# HELP! We can't stop the cooing



## rockerdove

We took in our homing pigeon after it was attacked by a hawk and survived by getting trapped between a fence and a statue. She is fearful of returning outdoors, and has been in a 3X5X4 foot cage in our bedroom, which she refuses to leave. She has been in this cage for the past six months, and in the next two months we would like to expand her environment to an 8X8X8 foot enclosure. We love her very much, but in the past few days she has been driving us nuts with her constant cooing. We don't know if the increased spring time lighting activates her mating behavior, or if it is something else causing it. First, we appointed her as a female, but we don't know what her gender is. She is extremely attached to my girlfriend and used to coo to call her into the room, but now she coos continuously even in her presence. Our behavior includes watching television until 11pm, and often chatting after midnight. If my girlfriend and I decide to make love in her presence she grunts and becomes aggressive. Does anyone know what causes a pigeon to coo continuously. Can excess lighting, lack of sufficient sleep, our sexual behavior, or even my girlfriend's current menstruation trigger this new behavior? Thank you for any advice you can offer us.


----------



## Crazy Pete

Wellcome to PT I'm not sure how to get her/him to stop, try giving her a mirror.
Dave


----------



## Jay3

Figure out the sex and get it a mate.


----------



## Libis

If all else fails, get it a hen. If your bird is a hen they will still get along well (and try to raise infertile eggs together) and if your bird is a cock they'll also be happy. You just don't want to put two cocks together, whatever you do. Then you would likely have lots of cooing and fighting to deal with.


----------



## Jay3

Libis said:


> If all else fails, get it a hen. If your bird is a hen they will still get along well (and try to raise infertile eggs together) and if your bird is a cock they'll also be happy. You just don't want to put two cocks together, whatever you do. Then you would likely have lots of cooing and fighting to deal with.


Great idea!


----------



## Siobhan

Birds make noise. It's just what they do. Yours has been through a terrible experience on top of everything else. If you can get her to come out of her cage -- leave the door open and put food she loves where she can see it so she'll be encouraged to come out and get some -- and play with her and let her explore the place. My Maggie coos more when she wants attention, but rarely when she's sitting on my lap being petted.


----------



## spirit wings

sounds like you have a male bird that thinks your girlfriend is his mate..so if you are going to give him a nice large area..then as said get him a hen..they are flock birds and are really not meant to be alone.


----------



## Jay3

Pigeons like pigeon companionship when possible. It would make him happier.


----------



## Rev&George

Hi, I know exactly what you're going through as my two pigeons do the same thing.
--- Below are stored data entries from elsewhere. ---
theorem State.askSpareSense_keeps {a1 : Nat} {a2 : Option Nat} {a3 : Bool} (h : Keeps L s t) (hs : subl [.regs, .sns] L = true) :
    Keeps L s (State.askSpareSense t a1 a2 a3) := by
  unfold State.askSpareSense
  extract_lets -merge -underBinder x0 x1 x2 x3 x4 x5
  have hx4 : Keeps L s x4 := by
    unfold x4
    refine State.modSns_keeps ?_ (subl_trans rfl hs)
    exact h
  have hx5 : Keeps L s x5 := by
    unfold x5
    refine State.put_keeps ?_ (subl_trans rfl hs)
    exact hx4
  clear_value x4 x5
  refine Keeps.ite ?_ ?_
  · refine State.raiseBit_keeps ?_ (subl_trans rfl hs)
    exact h
  · refine Keeps.ite ?_ ?_
    · refine State.put_keeps ?_ (subl_trans rfl hs)
      refine State.put_keeps ?_ (subl_trans rfl hs)
      refine State.modSns_keeps ?_ (subl_trans rfl hs)
      exact h
    · split
      · refine State.put_keeps ?_ (subl_trans rfl hs)
        refine State.put_keeps ?_ (subl_trans rfl hs)
        exact hx5
      · refine State.put_keeps ?_ (subl_trans rfl hs)
        exact hx5

theorem State.scnSpareBits_keeps {a1 : Nat} {a2 : Nat} (h : Keeps L s t) (hs : subl [.regs, .sns] L = true) :
    Keeps L s (State.scnSpareBits t a1 a2) := by
  unfold State.scnSpareBits
  extract_lets -merge -underBinder x0 x1 x2
  refine Keeps.ite ?_ ?_
  · exact h
  · refine Keeps.ite ?_ ?_
    · exact h
    · refine Keeps.ite ?_ ?_
      · refine State.askSpareSense_keeps ?_ (subl_trans rfl hs)
        exact h
      · refine State.askSpareSense_keeps ?_ (subl_trans rfl hs)
        exact h

theorem State.scnClear_keeps {a1 : Nat} {a2 : Nat} (h : Keeps L s t) (hs : subl [.regs] L = true) :
    Keeps L s (State.scnClear t a1 a2) := by
  unfold State.scnClear
  extract_lets -merge -underBinder x0 x1 x2
  have hx2 : Keeps L s x2 := by
    unfold x2
    refine State.setWord_keeps ?_ (subl_trans rfl hs)
    exact h
  clear_value x2
  refine Keeps.ite ?_ ?_
  · refine State.put_keeps ?_ (subl_trans rfl hs)
    exact hx2
  · exact hx2

theorem State.scnW8_keeps {a1 : Nat} {a2 : Nat} {a3 : Nat} (h : Keeps L s t) (hs : subl [.regs, .sns] L = true) :
    Keeps L s (State.scnW8 t a1 a2 a3) := by
  unfold State.scnW8
  extract_lets -merge -underBinder x0 x1 x2 x3 x4
  have hx1 : Keeps L s x1 := by
    unfold x1
    refine Keeps.ite ?_ ?_
    · refine State.put_keeps ?_ (subl_trans rfl hs)
      exact h
    · exact h
  have hx3 : Keeps L s x3 := by
    unfold x3
    refine State.setWord_keeps ?_ (subl_trans rfl hs)
    exact hx1
  have hx4 : Keeps L s x4 := by
    unfold x4
    refine State.scnClear_keeps ?_ (subl_trans rfl hs)
    exact hx3
  clear_value x1 x3 x4
  refine Keeps.ite ?_ ?_
  · exact hx4
  · refine State.scnSpareBits_keeps ?_ (subl_trans rfl hs)
    exact hx4

theorem State.snapWrite_keeps {a1 : Nat} {a2 : Nat} {a3 : Nat} (h : Keeps L s t) (hs : subl [.regs, .tiles] L = true) :
    Keeps L s (State.snapWrite t a1 a2 a3) := by
  unfold State.snapWrite
  extract_lets -merge -underBinder x0 x1 x2 x3 x4 x5
  have hx5 : Keeps L s x5 := by
    unfold x5
    refine State.setWord_keeps ?_ (subl_trans rfl hs)
    exact h
  clear_value x5
  refine Keeps.ite ?_ ?_
  · refine State.modTile_keeps ?_ (subl_trans rfl hs)
    exact hx5
  · exact hx5

theorem State.discardTrig_keeps {a1 : Nat} (h : Keeps L s t) (hs : subl [.regs] L = true) :
    Keeps L s (State.discardTrig t a1) := by
  unfold State.discardTrig
  refine State.raiseBit_keeps ?_ (subl_trans rfl hs)
  refine State.count_keeps ?_ (subl_trans rfl hs)
  exact h

theorem State.markRead_keeps {a1 : Nat} (h : Keeps L s t) (hs : subl [.sns] L = true) :
    Keeps L s (State.markRead t a1) := by
  unfold State.markRead
  refine State.modSns_keeps ?_ (subl_trans rfl hs)
  exact h

theorem State.probeFault_keeps {a1 : Nat} (h : Keeps L s t) (hs : subl [.regs, .sns, .flt, .edge, .hbd, .hbx] L = true) :
    Keeps L s (State.probeFault t a1) := by
  unfold State.probeFault
  extract_lets -merge -underBinder x0
  have hx0 : Keeps L s x0 := by
    unfold x0
    refine State.modSns_keeps ?_ (subl_trans rfl hs)
    exact h
  clear_value x0
  refine Keeps.ite ?_ ?_
  · exact h
  · refine Keeps.ite ?_ ?_
    · exact hx0
    · refine State.raise_keeps ?_ (subl_trans rfl hs)
      refine State.put_keeps ?_ (subl_trans rfl hs)
      exact hx0

theorem State.putResult_keeps {a1 : Nat} {a2 : Nat} {a3 : Nat} {a4 : Nat} {a5 : Bool} (h : Keeps L s t) (hs : subl [.regs, .sns] L = true) :
    Keeps L s (State.putResult t a1 a2 a3 a4 a5) := by
  unfold State.putResult
  extract_lets -merge -underBinder x0 x1 x2 x3 x4
  refine State.modSns_keeps ?_ (subl_trans rfl hs)
  refine State.setWord_keeps ?_ (subl_trans rfl hs)
  exact h

theorem State.probeCheck_keeps {a1 : TickIn} {a2 : Nat} {a3 : Nat} (h : Keeps L s t) (hs : subl [.regs, .sns, .tiles] L = true) :
    Keeps L s (State.probeCheck t a1 a2 a3) := by
  unfold State.probeCheck
  extract_lets -merge -underBinder x0 x1 x2 x3 x4 x5 x6 x7 x8 x9 x10
  have hx4 : ∀ v, Keeps L s v → Keeps L s (x4 v) := by
    intro v hv
    unfold x4
    refine State.count_keeps ?_ (subl_trans rfl hs)
    exact hv
  have hx5 : Keeps L s x5 := by
    unfold x5
    refine State.modTile_keeps ?_ (subl_trans rfl hs)
    exact h
  have hx8 : Keeps L s x8 := by
    unfold x8
    refine State.markRead_keeps ?_ (subl_trans rfl hs)
    refine State.putResult_keeps ?_ (subl_trans rfl hs)
    exact hx5
  have hx10 : Keeps L s x10 := by
    unfold x10
    refine State.raiseBit_keeps ?_ (subl_trans rfl hs)
    refine State.count_keeps ?_ (subl_trans rfl hs)
    exact hx8
  clear_value x4 x5 x8 x10
  refine Keeps.ite ?_ ?_
  · refine State.modTile_keeps ?_ (subl_trans rfl hs)
    refine hx4 _ ?_
    exact h
  · refine Keeps.ite ?_ ?_
    · refine State.modTile_keeps ?_ (subl_trans rfl hs)
      refine hx4 _ ?_
      refine State.discardTrig_keeps ?_ (subl_trans rfl hs)
      exact h
    · refine Keeps.ite ?_ ?_
      · refine State.modSns_keeps ?_ (subl_trans rfl hs)
        exact hx8
      · refine Keeps.ite ?_ ?_
        · refine State.modSns_keeps ?_ (subl_trans rfl hs)
          exact hx10
        · refine State.modTile_keeps ?_ (subl_trans rfl hs)
          refine State.modSns_keeps ?_ (subl_trans rfl hs)
          exact hx10

theorem State.snapChan_keeps {a1 : List (Nat × Nat)} {a2 : Nat} {a3 : Nat} {a4 : Nat} (h : Keeps L s t) (hs : subl [.regs, .sns] L = true) :
    Keeps L s (State.snapChan t a1 a2 a3 a4) := by
  unfold State.snapChan
  extract_lets -merge -underBinder x0 x1 x2 x3 x4
  have hx4 : Keeps L s x4 := by
    unfold x4
    refine State.markRead_keeps ?_ (subl_trans rfl hs)
    refine State.putResult_keeps ?_ (subl_trans rfl hs)
    exact h
  clear_value x4
  refine Keeps.ite ?_ ?_
  · exact h
  · refine Keeps.ite ?_ ?_
    · refine State.put_keeps ?_ (subl_trans rfl hs)
      refine State.discardTrig_keeps ?_ (subl_trans rfl hs)
      exact h
    · refine State.setWord_keeps ?_ (subl_trans rfl hs)
      exact hx4

theorem State.rtdWrite_keeps {a1 : RtdIn} (h : Keeps L s t) (hs : subl [.regs, .tiles, .flt, .edge, .hbd, .hbx] L = true) :
    Keeps L s (State.rtdWrite t a1) := by
  unfold State.rtdWrite
  extract_lets -merge -underBinder x0
  split
  · exact h
  · extract_lets -merge -underBinder x1 x2
    refine Keeps.ite ?_ ?_
    · exact h
    · split
      · extract_lets -merge -underBinder x3 x4
        have hx3 : Keeps L s x3 := by
          unfold x3
          refine State.put_keeps ?_ (subl_trans rfl hs)
          exact h
        have hx4 : Keeps L s x4 := by
          unfold x4
          refine State.modTile_keeps ?_ (subl_trans rfl hs)
          exact hx3
        clear_value x3 x4
        refine State.put_keeps ?_ (subl_trans rfl hs)
        exact hx4
      · extract_lets -merge -underBinder x5 x6 x7
        have hx5 : Keeps L s x5 := by
          unfold x5
          refine State.put_keeps ?_ (subl_trans rfl hs)
          exact h
        have hx6 : Keeps L s x6 := by
          unfold x6
          refine State.modTile_keeps ?_ (subl_trans rfl hs)
          exact hx5
        have hx7 : Keeps L s x7 := by
          unfold x7
          refine State.raiseBit_keeps ?_ (subl_trans rfl hs)
          exact hx6
        clear_value x5 x6 x7
        refine Keeps.ite ?_ ?_
        · exact hx7
        · refine State.raise_keeps ?_ (subl_trans rfl hs)
          exact hx7

theorem State.sampleChan_keeps {a1 : List (Nat × Nat)} {a2 : Nat} (h : Keeps L s t) (hs : subl [.regs, .sns] L = true) :
    Keeps L s (State.sampleChan t a1 a2).2 := by
  unfold State.sampleChan
  extract_lets -merge -underBinder x0 x1 x2 x3 x4 x5 x6 x7
  have hx4 : Keeps L s x4 := by
    unfold x4
    refine State.modSns_keeps ?_ (subl_trans rfl hs)
    exact h
  have hx5 : Keeps L s x5 := by
    unfold x5
    refine State.putResult_keeps ?_ (subl_trans rfl hs)
    exact hx4
  have hx7 : Keeps L s x7 := by
    unfold x7
    refine State.modSns_keeps ?_ (subl_trans rfl hs)
    exact hx5
  clear_value x4 x5 x7
  refine Keeps.ite2 ?_ ?_
  · refine Keeps.mk2 ?_
    refine State.modSns_keeps ?_ (subl_trans rfl hs)
    exact h
  · refine Keeps.ite2 ?_ ?_
    · refine Keeps.mk2 ?_
      refine State.raiseBit_keeps ?_ (subl_trans rfl hs)
      exact hx7
    · refine Keeps.mk2 ?_
      exact hx7

theorem State.sampleTile_keeps {a1 : List (Nat × Nat)} {a2 : Nat} (h : Keeps L s t)
    (hs : subl [.regs, .sns, .tiles, .flt, .edge, .hbd, .hbx] L = true) :
    Keeps L s (State.sampleTile t a1 a2) := by
  unfold State.sampleTile
  extract_lets -merge -underBinder x0 x1 x2 x3 x4
  have hx0 : Keeps L s x0 := by
    unfold x0
    refine Keeps.each ?_ (fun v a hv => ?_)
    · exact h
    · refine State.modSns_keeps ?_ (subl_trans rfl hs)
      refine State.discardTrig_keeps ?_ (subl_trans rfl hs)
      exact hv
  have hx1 : Keeps L s x1 := by
    unfold x1
    refine Keeps.ite ?_ ?_
    · refine Keeps.each ?_ (fun v a hv => ?_)
      · exact hx0
      · refine State.markRead_keeps ?_ (subl_trans rfl hs)
        exact hv
    · exact hx0
  have hx2 : Keeps L s x2.2 := by
    unfold x2
    refine Keeps.foldl2 ?_ (fun v a hv => ?_)
    · refine Keeps.mk2 ?_
      exact h
    · extract_lets -merge -underBinder x5
      have hx5 : Keeps L s x5.2 := by
        unfold x5
        refine State.sampleChan_keeps ?_ (subl_trans rfl hs)
        exact hv
      clear_value x5
      refine Keeps.mk2 ?_
      exact hx5
  have hx3 : Keeps L s x3 := by
    unfold x3
    exact hx2
  have hx4 : Keeps L s x4 := by
    unfold x4
    refine Keeps.ite ?_ ?_
    · refine Keeps.each ?_ (fun v a hv => ?_)
      · exact hx3
      · refine State.markRead_keeps ?_ (subl_trans rfl hs)
        exact hv
    · exact hx3
  clear_value x0 x1 x2 x3 x4
  refine Keeps.ite ?_ ?_
  · exact h
  · refine Keeps.ite ?_ ?_
    · refine State.modTile_keeps ?_ (subl_trans rfl hs)
      exact hx1
    · refine Keeps.ite ?_ ?_
      · refine State.noteTrig_keeps ?_ (subl_trans rfl hs)
        refine State.raise_keeps ?_ (subl_trans rfl hs)
        exact hx4
      · exact hx4
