-- ==== Sys2Proof/Laws/KeepsSched.lean ====
section
/-! SUPPORT. What each operation of Machine/Sched.lean keeps: from a state that has kept the parts outside `L`, it leads to one that has. -/

set_option maxRecDepth 20000

namespace Sys2Proof.Machine

variable {L : List Part} {s t u : State}

theorem State.shapeEdge_keeps {a1 : Sparse Word} {a2 : Nat} (h : Keeps L s t) (hs : subl [.regs] L = true) :
    Keeps L s (State.shapeEdge t a1 a2) := by
  unfold State.shapeEdge
  extract_lets -merge -underBinder x0 x1
  refine Keeps.ite ?_ ?_
  · exact h
  · refine Keeps.ite ?_ ?_
    · refine Keeps.ite ?_ ?_
      · exact h
      · refine State.putBucket_keeps ?_ (subl_trans rfl hs)
        exact h
    · refine Keeps.ite ?_ ?_
      · refine State.putBucket_keeps ?_ (subl_trans rfl hs)
        exact h
      · exact h

theorem State.clearQueue_keeps {a1 : Nat} (h : Keeps L s t) (hs : subl [.regs] L = true) :
    Keeps L s (State.clearQueue t a1) := by
  unfold State.clearQueue
  refine State.put_keeps ?_ (subl_trans rfl hs)
  refine Keeps.each ?_ (fun v a hv => ?_)
  · exact h
  · refine State.put_keeps ?_ (subl_trans rfl hs)
    exact hv

theorem State.monClear_keeps {a1 : Nat} (h : Keeps L s t) (hs : subl [.regs] L = true) :
    Keeps L s (State.monClear t a1) := by
  unfold State.monClear
  refine Keeps.ite ?_ ?_
  · refine Keeps.each ?_ (fun v a hv => ?_)
    · exact h
    · refine State.clearQueue_keeps ?_ (subl_trans rfl hs)
      exact hv
  · refine Keeps.ite ?_ ?_
    · refine State.clearQueue_keeps ?_ (subl_trans rfl hs)
      exact h
    · exact h

theorem State.refillBucket_keeps {a1 : Nat} (h : Keeps L s t) (hs : subl [.regs] L = true) :
    Keeps L s (State.refillBucket t a1) := by
  unfold State.refillBucket
  refine Keeps.ite ?_ ?_
  · exact h
  · refine State.putBucket_keeps ?_ (subl_trans rfl hs)
    exact h

theorem State.admitHeld_keeps {a1 : Nat} {a2 : Nat} {a3 : Nat} (h : Keeps L s t) (hs : subl [.egress] L = true) :
    Keeps L s (State.admitHeld t a1 a2 a3) := by
  induction a3 generalizing t with
  | zero => exact h
  | succ n ih =>
    unfold State.admitHeld
    split
    · exact h
    · exact Keeps.ite (ih (State.modEg_keeps h (subl_trans rfl hs))) h

theorem State.sendHead_keeps {a1 : Nat} {a2 : Nat} (h : Keeps L s t) (hs : subl [.egress] L = true) :
    Keeps L s (State.sendHead t a1 a2) := by
  unfold State.sendHead
  split
  · exact h
  · extract_lets -merge -underBinder x0
    have hx0 : Keeps L s x0 := by
      unfold x0
      refine State.modEg_keeps ?_ (subl_trans rfl hs)
      exact h
    clear_value x0
    refine State.admitHeld_keeps ?_ (subl_trans rfl hs)
    exact hx0

theorem State.visit_keeps {a1 : Nat} (h : Keeps L s t) (hs : subl [.regs, .sched] L = true) :
    Keeps L s (State.visit t a1) := by
  unfold State.visit
  extract_lets -merge -underBinder x0
  have hx0 : ∀ v, Keeps L s v → Keeps L s (x0 v) := by
    intro v hv
    unfold x0
    extract_lets -merge -underBinder x1
    refine Keeps.upd_sched ?_ (subl_trans rfl hs)
    exact hv
  clear_value x0
  refine Keeps.ite ?_ ?_
  · refine State.putBucket_keeps ?_ (subl_trans rfl hs)
    refine hx0 _ ?_
    exact h
  · refine Keeps.ite ?_ ?_
    · refine hx0 _ ?_
      exact h
    · refine State.toWheel_keeps ?_ (subl_trans rfl hs)
      exact h

theorem State.timeStep_keeps (h : Keeps L s t) (hs : subl [.regs, .sched] L = true) :
    Keeps L s (State.timeStep t) := by
  unfold State.timeStep
  extract_lets -merge -underBinder x0 x1 x2 x3
  have hx1 : Keeps L s x1 := by
    unfold x1
    refine Keeps.upd_sched ?_ (subl_trans rfl hs)
    exact h
  have hx2 : Keeps L s x2 := by
    unfold x2
    refine State.put_keeps ?_ (subl_trans rfl hs)
    exact hx1
  have hx3 : Keeps L s x3 := by
    unfold x3
    refine Keeps.each ?_ (fun v a hv => ?_)
    · exact hx2
    · refine State.refillBucket_keeps ?_ (subl_trans rfl hs)
      exact hv
  clear_value x1 x2 x3
  refine Keeps.each ?_ (fun v a hv => ?_)
  · exact hx3
  · refine State.visit_keeps ?_ (subl_trans rfl hs)
    exact hv

theorem State.egWeighted_keeps {a1 : Nat} (h : Keeps L s t) (hs : subl [.egress] L = true) :
    Keeps L s (State.egWeighted t a1) := by
  unfold State.egWeighted
  extract_lets -merge -underBinder x0 x1 x2 x3
  clear_value x0
  clear_value x1
  clear_value x2
  clear_value x3
  split
  · exact h
  · split
    · exact h
    · extract_lets -merge -underBinder x4 x5 x6
      have hx5 : Keeps L s x5 := by
        unfold x5
        refine State.modEg_keeps ?_ (subl_trans rfl hs)
        exact h
      have hx6 : Keeps L s x6 := by
        unfold x6
        refine State.sendHead_keeps ?_ (subl_trans rfl hs)
        exact hx5
      clear_value x5 x6
      refine Keeps.ite ?_ ?_
      · refine Keeps.ite ?_ ?_
        · refine State.modEg_keeps ?_ (subl_trans rfl hs)
          exact hx6
        · exact hx6
      · refine State.modEg_keeps ?_ (subl_trans rfl hs)
        exact h

theorem State.serve_keeps {a1 : Nat} (h : Keeps L s t) (hs : subl [.egress] L = true) :
    Keeps L s (State.serve t a1) := by
  unfold State.serve
  refine Keeps.ite ?_ ?_
  · exact h
  · split
    · refine State.sendHead_keeps ?_ (subl_trans rfl hs)
      exact h
    · refine State.egWeighted_keeps ?_ (subl_trans rfl hs)
      exact h

theorem State.emptied_keeps {a1 : Nat} (h : Keeps L s t) (hs : subl [.regs] L = true) :
    Keeps L s (State.emptied t a1) := by
  unfold State.emptied
  refine Keeps.ite ?_ ?_
  · refine State.putDeficit_keeps ?_ (subl_trans rfl hs)
    exact h
  · exact h

theorem State.sampleQueue_keeps {a1 : Nat} (h : Keeps L s t) (hs : subl [.regs] L = true) :
    Keeps L s (State.sampleQueue t a1) := by
  unfold State.sampleQueue
  extract_lets -merge -underBinder x0 x1 x2 x3
  have hx2 : Keeps L s x2 := by
    unfold x2
    refine State.put_keeps ?_ (subl_trans rfl hs)
    refine State.put_keeps ?_ (subl_trans rfl hs)
    exact h
  have hx3 : Keeps L s x3 := by
    unfold x3
    refine State.put_keeps ?_ (subl_trans rfl hs)
    exact hx2
  clear_value x2 x3
  refine Keeps.ite ?_ ?_
  · exact hx3
  · refine State.count_keeps ?_ (subl_trans rfl hs)
    exact hx3

theorem State.sampleMon_keeps (h : Keeps L s t) (hs : subl [.regs] L = true) :
    Keeps L s (State.sampleMon t) := by
  unfold State.sampleMon
  refine Keeps.ite ?_ ?_
  · exact h
  · refine State.put_keeps ?_ (subl_trans rfl hs)
    refine Keeps.each ?_ (fun v a hv => ?_)
    · exact h
    · refine State.sampleQueue_keeps ?_ (subl_trans rfl hs)
      exact hv

theorem State.takeReq_keeps {a1 : Option Msg} (h : Keeps L s t) (hs : subl [.regs, .lease] L = true) :
    Keeps L s (State.takeReq t a1) := by
  unfold State.takeReq
  extract_lets -merge -underBinder x0 x1 x2
  have hx1 : Keeps L s x1 := by
    unfold x1
    refine State.count_keeps ?_ (subl_trans rfl hs)
    exact h
  clear_value x1
  refine Keeps.upd_lease ?_ (subl_trans rfl hs)
  exact hx1

theorem State.runC0_keeps {a1 : C0Req} (h : Keeps L s t) (hs : subl [.regs, .crown, .sched, .edge, .lease] L = true) :
    Keeps L s (State.runC0 t a1) := by
  unfold State.runC0
  split
  · refine State.takeReq_keeps ?_ (subl_trans rfl hs)
    refine State.startReroute_keeps ?_ (subl_trans rfl hs)
    exact h
  · extract_lets -merge -underBinder x0 x1 x2
    have hx1 : Keeps L s x1 := by
      unfold x1
      refine Keeps.upd_sched ?_ (subl_trans rfl hs)
      exact h
    have hx2 : Keeps L s x2 := by
      unfold x2
      refine State.takeReq_keeps ?_ (subl_trans rfl hs)
      exact hx1
    clear_value x1 x2
    refine Keeps.ite ?_ ?_
    · refine State.askEdge_keeps ?_ (subl_trans rfl hs)
      refine State.put_keeps ?_ (subl_trans rfl hs)
      exact hx2
    · exact hx2

theorem State.releaseCmd_keeps {a1 : Cmd} (h : Keeps L s t) (hs : subl [.regs, .wos, .sched, .lease] L = true) :
    Keeps L s (State.releaseCmd t a1) := by
  unfold State.releaseCmd
  extract_lets -merge -underBinder x0 x1
  have hx1 : Keeps L s x1 := by
    unfold x1
    refine State.takeReq_keeps ?_ (subl_trans rfl hs)
    refine State.modCmd_keeps ?_ (subl_trans rfl hs)
    exact h
  clear_value x1
  refine Keeps.ite ?_ ?_
  · exact hx1
  · refine State.chargeBucket_keeps ?_ (subl_trans rfl hs)
    exact hx1

theorem State.refresh_keeps (h : Keeps L s t) (hs : subl [.regs, .sched] L = true) :
    Keeps L s (State.refresh t) := by
  unfold State.refresh
  extract_lets -merge -underBinder x0 x1 x2 x3 x4
  have hx4 : Keeps L s x4 := by
    unfold x4
    refine Keeps.upd_sched ?_ (subl_trans rfl hs)
    exact h
  clear_value x4
  refine Keeps.each ?_ (fun v a hv => ?_)
  · exact hx4
  · refine State.emptied_keeps ?_ (subl_trans rfl hs)
    exact hv

theorem State.releaseWeighted_keeps (h : Keeps L s t) (hs : subl [.regs, .wos, .sched, .lease] L = true) :
    Keeps L s (State.releaseWeighted t) := by
  unfold State.releaseWeighted
  extract_lets -merge -underBinder x0
  have hx0 : Keeps L s x0 := by
    unfold x0
    refine State.refresh_keeps ?_ (subl_trans rfl hs)
    exact h
  clear_value x0
  split
  · exact hx0
  · extract_lets -merge -underBinder x1 x2 x3
    have hx1 : Keeps L s x1 := by
      unfold x1
      refine State.putDeficit_keeps ?_ (subl_trans rfl hs)
      exact hx0
    have hx3 : Keeps L s x3 := by
      unfold x3
      refine Keeps.ite ?_ ?_
      · exact hx0
      · refine Keeps.upd_sched ?_ (subl_trans rfl hs)
        exact hx1
    clear_value x1 x3
    split
    · exact hx3
    · extract_lets -merge -underBinder x4
      refine Keeps.ite ?_ ?_
      · refine State.refresh_keeps ?_ (subl_trans rfl hs)
        refine State.releaseCmd_keeps ?_ (subl_trans rfl hs)
        refine State.putDeficit_keeps ?_ (subl_trans rfl hs)
        exact hx3
      · refine Keeps.upd_sched ?_ (subl_trans rfl hs)
        exact hx3

theorem State.release_keeps (h : Keeps L s t) (hs : subl [.regs, .crown, .wos, .sched, .edge, .lease] L = true) :
    Keeps L s (State.release t) := by
  unfold State.release
  refine Keeps.ite ?_ ?_
  · exact h
  · split
    · refine State.runC0_keeps ?_ (subl_trans rfl hs)
      exact h
    · split
      · refine State.releaseCmd_keeps ?_ (subl_trans rfl hs)
        exact h
      · refine State.releaseWeighted_keeps ?_ (subl_trans rfl hs)
        exact h

theorem execSchedTimeStep_keeps (h : Keeps L s t) (hs : subl [.regs, .sched] L = true) :
    ∃ u, execSchedTimeStep t = .next u ∧ Keeps L s u := by
  refine ⟨_, rfl, ?_⟩
  refine State.timeStep_keeps ?_ (subl_trans rfl hs)
  exact h

theorem execSchedRelease_keeps (h : Keeps L s t) (hs : subl [.regs, .crown, .wos, .sched, .edge, .lease] L = true) :
    ∃ u, execSchedRelease t = .next u ∧ Keeps L s u := by
  refine ⟨_, rfl, ?_⟩
  refine State.release_keeps ?_ (subl_trans rfl hs)
  exact h

theorem execMonClear_keeps (a0 : Word) (h : Keeps L s t) (hs : subl [.regs] L = true) :
    ∃ u, execMonClear a0 t = .next u ∧ Keeps L s u := by
  refine ⟨_, rfl, ?_⟩
  refine State.monClear_keeps ?_ (subl_trans rfl hs)
  exact h

theorem execMonSample_keeps (h : Keeps L s t) (hs : subl [.regs] L = true) :
    ∃ u, execMonSample t = .next u ∧ Keeps L s u := by
  refine ⟨_, rfl, ?_⟩
  refine State.sampleMon_keeps ?_ (subl_trans rfl hs)
  exact h

theorem execEgressServe_keeps (a0 : Nat) (h : Keeps L s t) (hs : subl [.egress] L = true) :
    ∃ u, execEgressServe a0 t = .next u ∧ Keeps L s u := by
  refine ⟨_, rfl, ?_⟩
  refine State.serve_keeps ?_ (subl_trans rfl hs)
  exact h

end Sys2Proof.Machine
end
We have a male disabled feral pigeon, Elmo, who will coo a lot to get the attention of my husband (Elmo has decided that my husband is his mate) and he'll coo incessantly if my husband is in another room. Basically, Elmo is calling to his mate. If Elmo is near my husband he's usually quiet and sits down with contentment.

My female disabled feral pigeon, Georgie, on the other hand is generally quiet until she's sitting on my lap and then she'll coo a lot with happiness (since she's decided that I'm her mate). She'll sometimes coo continuously when on my lap and there's nothing I can do to stop her since she's expressing her joy in being with me.



rockerdove said:


> She is extremely attached to my girlfriend and used to coo to call her into the room, but now she coos continuously even in her presence.


Sounds like your pigeon has decided your girlfriend is his/her mate.

If you get a pigeon mate for your pigeon it may help with stopping the cooing a bit, however, pigeons coo to each other a lot too. It's just something they do and you cannot stop them really. I've heard pigeons in aviaries coo for hours, basically talking to each other.

It may be better, if you can, for you to build an outside aviary to keep your pigeon and its new mate in. That way you can still enjoy the company of your pigeon during the day and afternoon, but have them put in their own aviary in the evening for some peace and quiet. Hope this helps a bit.


----------



## pdpbison

Indeed, your Girlfriend needs to get into the Cage with him, crouch down, do some 'Moooo-ing', and, twitch her Arms, and encourage him to fly off and be bringing back Nesting Materials.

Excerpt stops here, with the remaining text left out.